Goldman Sachs analyst William Tanona dished out some reluctant praise for Merrill Lynch (MER) after the company announced an emergency $8.5 billion equity issuance and the sale of its hideous ABS CDO portfolio for a $4.4 billion loss:
It was undoubtedly a bitter pill to swallow, but we believe management’s decision to finally sell the majority of its ABS CDO portfolio and write-off its monoline exposure was the right thing to do in order to move the firm forward. Nonetheless, these actions come at a very high cost to existing investors as outstanding shares increase by 38% under the “if converted” method (assuming no exercise of the over-allotment option [which will be exercised]). Although painful, we believe putting these issues largely behind it will better enable the firm to focus on existing business opportunities in the marketplace.
Tanona was particularly pleased that Merrill was able to reduce its net exposure to CDOs from $4.3 billion to $1.6 billion. Though he notes that, because Merrill is financing 75% of the purchase price, there are still risks involved if the buyer defaults on its obligation.
Finally, Tanona adjusts his estimates to reflect the new write-down outlook and the dilutive effects of MER’s new equity issuance:
We are lowering our 3Q2008 operating EPS estimate to ($4.40) from ($1.50). These
estimates exclude the gains from the Bloomberg and FDS sales. Including these gains, we
are lowering our GAAP estimate EPS estimate to ($1.00) versus our prior estimate of $2.72.
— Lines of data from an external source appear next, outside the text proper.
-- ==== Sys2Proof/Laws/Memory.lean ====
section
/-! SUPPORT. The laws of the buffers: a read after a write, definedness, the canonical form, and that two buffers in
canonical form that read alike are equal. -/

namespace Sys2Proof.Laws

open Sys2Proof.Machine Sys2Proof.Safety

@[simp] theorem read_nil (a : Nat) : Memory.read [] a = none := rfl

theorem read_cons (k : Nat) (b : Byte) (m : Memory) (a : Nat) :
    Memory.read ((k, b) :: m) a = if k = a then some b else Memory.read m a := rfl

/-- A read after a write gives the value written, at any other index what it gave before (R91). -/
@[simp] theorem read_write (m : Memory) (a : Nat) (v : Byte) (b : Nat) :
    (m.write a v).read b = if a = b then some v else m.read b := by
  induction m with
  | nil => simp [Memory.write, read_cons]
  | cons c m ih =>
    obtain ⟨k, w⟩ := c
    simp only [Memory.write]
    split
    · simp [read_cons]
    · split
      · subst a; simp only [read_cons]; split <;> rfl
      · simp only [read_cons, ih]; split <;> split <;> first | rfl | omega

/-- A write never loses a defined byte (R52, R91). -/
theorem isSome_write {m : Memory} {a b : Nat} {v : Byte} (h : (m.read b).isSome = true) :
    ((m.write a v).read b).isSome = true := by
  rw [read_write]; split <;> simp [h]

theorem risesFrom_mono {lo lo' : Nat} {m : Memory} (h : lo' ≤ lo) (hm : m.risesFrom lo = true) :
    m.risesFrom lo' = true := by
  cases m with
  | nil => rfl
  | cons c m => simp [Memory.risesFrom] at hm ⊢; exact ⟨by omega, hm.2⟩

theorem risesFrom_write {m : Memory} {lo a : Nat} {v : Byte} (ha : lo ≤ a) (hm : m.risesFrom lo = true) :
    (m.write a v).risesFrom lo = true := by
  induction m generalizing lo with
  | nil => simp [Memory.write, Memory.risesFrom, ha]
  | cons c m ih =>
    obtain ⟨k, w⟩ := c
    simp [Memory.risesFrom] at hm
    simp only [Memory.write]
    split
    · simp [Memory.risesFrom, ha, hm.2]; omega
    · split
      · subst a; simp [Memory.risesFrom, hm]
      · simp [Memory.risesFrom, hm.1]; exact ih (by omega) hm.2

/-- A write keeps the canonical form. -/
theorem wf_write {m : Memory} {a : Nat} {v : Byte} (hm : m.wf = true) : (m.write a v).wf = true :=
  risesFrom_write (Nat.zero_le a) hm

/-- A write inside the buffer keeps every index inside it. -/
theorem below_write {n : Nat} {m : Memory} {a : Nat} {v : Byte} (ha : a < n) (hm : m.below n = true) :
    (m.write a v).below n = true := by
  induction m with
  | nil => simp [Memory.write, Memory.below, ha]
  | cons c m ih =>
    obtain ⟨k, w⟩ := c
    simp only [Memory.below, List.all_cons, Bool.and_eq_true, decide_eq_true_eq] at hm ih
    simp only [Memory.write]
    split
    · simp only [Memory.below, List.all_cons, Bool.and_eq_true, decide_eq_true_eq]; exact ⟨ha, hm⟩
    · split
      · simp only [Memory.below, List.all_cons, Bool.and_eq_true, decide_eq_true_eq]; exact ⟨ha, hm.2⟩
      · simp only [Memory.below, List.all_cons, Bool.and_eq_true, decide_eq_true_eq]; exact ⟨hm.1, ih hm.2⟩

theorem read_eq_none_of_lt {m : Memory} {lo a : Nat} (hm : m.risesFrom lo = true) (ha : a < lo) :
    m.read a = none := by
  induction m generalizing lo with
  | nil => rfl
  | cons c m ih =>
    obtain ⟨k, w⟩ := c
    simp [Memory.risesFrom] at hm
    rw [read_cons, if_neg (by omega)]
    exact ih hm.2 (by omega)

/-- No byte is defined at or above the size of the buffer. -/
theorem lt_of_isSome {n : Nat} {m : Memory} {a : Nat} (hm : m.below n = true) (h : (m.read a).isSome = true) :
    a < n := by
  induction m with
  | nil => simp at h
  | cons c m ih =>
    obtain ⟨k, w⟩ := c
    simp only [Memory.below, List.all_cons, Bool.and_eq_true, decide_eq_true_eq] at hm ih
    rw [read_cons] at h
    split at h
    · omega
    · exact ih hm.2 h

/-- Equal reads make equal buffers: the canonical form is canonical. -/
theorem ext_of_risesFrom {m m' : Memory} {lo : Nat} (hm : m.risesFrom lo = true) (hm' : m'.risesFrom lo = true)
    (h : ∀ a, m.read a = m'.read a) : m = m' := by
  induction m generalizing m' lo with
  | nil =>
    cases m' with
    | nil => rfl
    | cons c m' => obtain ⟨k, w⟩ := c; have := h k; simp [read_cons] at this
  | cons c m ih =>
    obtain ⟨k, w⟩ := c
    cases m' with
    | nil => have := h k; simp [read_cons] at this
    | cons c' m' =>
      obtain ⟨k', w'⟩ := c'
      simp [Memory.risesFrom] at hm hm'
      have hk : k = k' := by
        rcases Nat.lt_trichotomy k k' with hlt | heq | hgt
        · have := h k
          rw [read_cons, if_pos rfl, read_cons, if_neg (by omega),
            read_eq_none_of_lt hm'.2 (by omega)] at this
          cases this
        · exact heq
        · have := h k'
          rw [read_cons, if_neg (by omega), read_cons, if_pos rfl,
            read_eq_none_of_lt hm.2 (by omega)] at this
          cases this
      subst hk
      have hw := h k
      rw [read_cons, if_pos rfl, read_cons, if_pos rfl] at hw
      cases hw
      have := ih hm.2 hm'.2 fun a => by
        rcases Nat.lt_or_ge a (k + 1) with hlt | hge
        · rw [read_eq_none_of_lt hm.2 hlt, read_eq_none_of_lt hm'.2 hlt]
        · have := h a
          rwa [read_cons, if_neg (by omega), read_cons, if_neg (by omega)] at this
      rw [this]

/-- Equal reads make equal buffers. -/
theorem ext_of_wf {m m' : Memory} (hm : m.wf = true) (hm' : m'.wf = true) (h : ∀ a, m.read a = m'.read a) :
    m = m' := ext_of_risesFrom hm hm' h

/-! ## Several bytes at once -/

/-- What a deposit or a byte sequence writes (R377). -/
theorem read_writeBytes (m : Memory) (a : Nat) (bs : List Byte) (b : Nat) :
    (m.writeBytes a bs).read b = if a ≤ b ∧ b < a + bs.length then bs[b - a]? else m.read b := by
  induction bs generalizing m a with
  | nil => simp [Memory.writeBytes]
  | cons v bs ih =>
    rw [Memory.writeBytes, ih, read_write]
    by_cases hb : a = b
    · subst hb; simp
    · have hcons : a ≤ b → (v :: bs)[b - a]? = bs[b - (a + 1)]? := by
        intro hab
        obtain ⟨d, rfl⟩ : ∃ d, b = a + 1 + d := ⟨b - (a + 1), by omega⟩
        rw [show a + 1 + d - a = d + 1 by omega, show a + 1 + d - (a + 1) = d by omega]; simp
      simp only [List.length_cons, hb, if_false]
      split <;> split <;> first | rfl | omega | exact (hcons (by omega)).symm

theorem wf_writeBytes {m : Memory} {a : Nat} {bs : List Byte} (hm : m.wf = true) :
    (m.writeBytes a bs).wf = true := by
  induction bs generalizing m a with
  | nil => exact hm
  | cons v bs ih => exact ih (wf_write hm)

theorem below_writeBytes {n : Nat} {m : Memory} {a : Nat} {bs : List Byte} (ha : a + bs.length ≤ n)
    (hm : m.below n = true) : (m.writeBytes a bs).below n = true := by
  induction bs generalizing m a with
  | nil => exact hm
  | cons v bs ih =>
    simp only [List.length_cons] at ha
    exact ih (by omega) (below_write (by omega) hm)

theorem isSome_writeBytes {m : Memory} {a b : Nat} {bs : List Byte} (h : (m.read b).isSome = true) :
    ((m.writeBytes a bs).read b).isSome = true := by
  induction bs generalizing m a with
  | nil => exact h
  | cons v bs ih => exact ih (isSome_write h)

/-! ## The terms of the statements -/

theorem read_of_isSome {m : Memory} {a : Nat} (h : (m.read a).isSome = true) : m.read a = some (byteAt m a) := by
  rw [byteAt]; cases hm : m.read a with
  | none => simp [hm] at h
  | some b => rfl

theorem read_of_defined {m : Memory} {a n : Nat} (h : Defined m a n) {b : Nat} (h1 : a ≤ b) (h2 : b < a + n) :
    m.read b = some (byteAt m b) := by
  have := h (b - a) (by omega)
  rw [show a + (b - a) = b by omega] at this
  exact read_of_isSome this

@[simp] theorem byteAt_write (m : Memory) (a : Nat) (v : Byte) (b : Nat) :
    byteAt (m.write a v) b = if a = b then v else byteAt m b := by
  simp only [byteAt, read_write]; split <;> rfl

theorem byteAt_of_read {m : Memory} {a : Nat} {b : Byte} (h : m.read a = some b) : byteAt m a = b := by
  simp [byteAt, h]

theorem defined_mono {m m' : Memory} {a n : Nat} (h : Defined m a n)
    (hmm : ∀ b, (m.read b).isSome = true → (m'.read b).isSome = true) : Defined m' a n :=
  fun k hk => hmm _ (h k hk)

theorem defined_sub {m : Memory} {a n b k : Nat} (h : Defined m a n) (h1 : a ≤ b) (h2 : b + k ≤ a + n) :
    Defined m b k := by
  intro j hj
  rw [read_of_defined h (b := b + j) (by omega) (by omega)]; rfl

theorem beAt_two (m : Memory) (a : Nat) :
    beAt m a 2 = (byteAt m a).toNat * 256 + (byteAt m (a + 1)).toNat := by simp [beAt]

theorem beAt_four (m : Memory) (a : Nat) : beAt m a 4 = (byteAt m a).toNat * 16777216 +
    ((byteAt m (a + 1)).toNat * 65536 + ((byteAt m (a + 2)).toNat * 256 + (byteAt m (a + 3)).toNat)) := by
  simp [beAt]

theorem beAt_two_lt (m : Memory) (a : Nat) : beAt m a 2 < 65536 := by
  rw [beAt_two]; have := (byteAt m a).isLt; have := (byteAt m (a + 1)).isLt; omega

end Sys2Proof.Laws
end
Despite a 38% increase in the sharecount, we are leaving our 2009 estimate unchanged at
$3.00. This reflects the acceleration of ABS CDO write-downs in 3Q2008, whereas we had
originally expected write-downs to continue into 2009. By 2010, however, we see less of an
impact from offsets to the sharecount dilution and our estimate is therefore being reduced
by 15% to $3.40.
Tanona maintains his Neutral rating.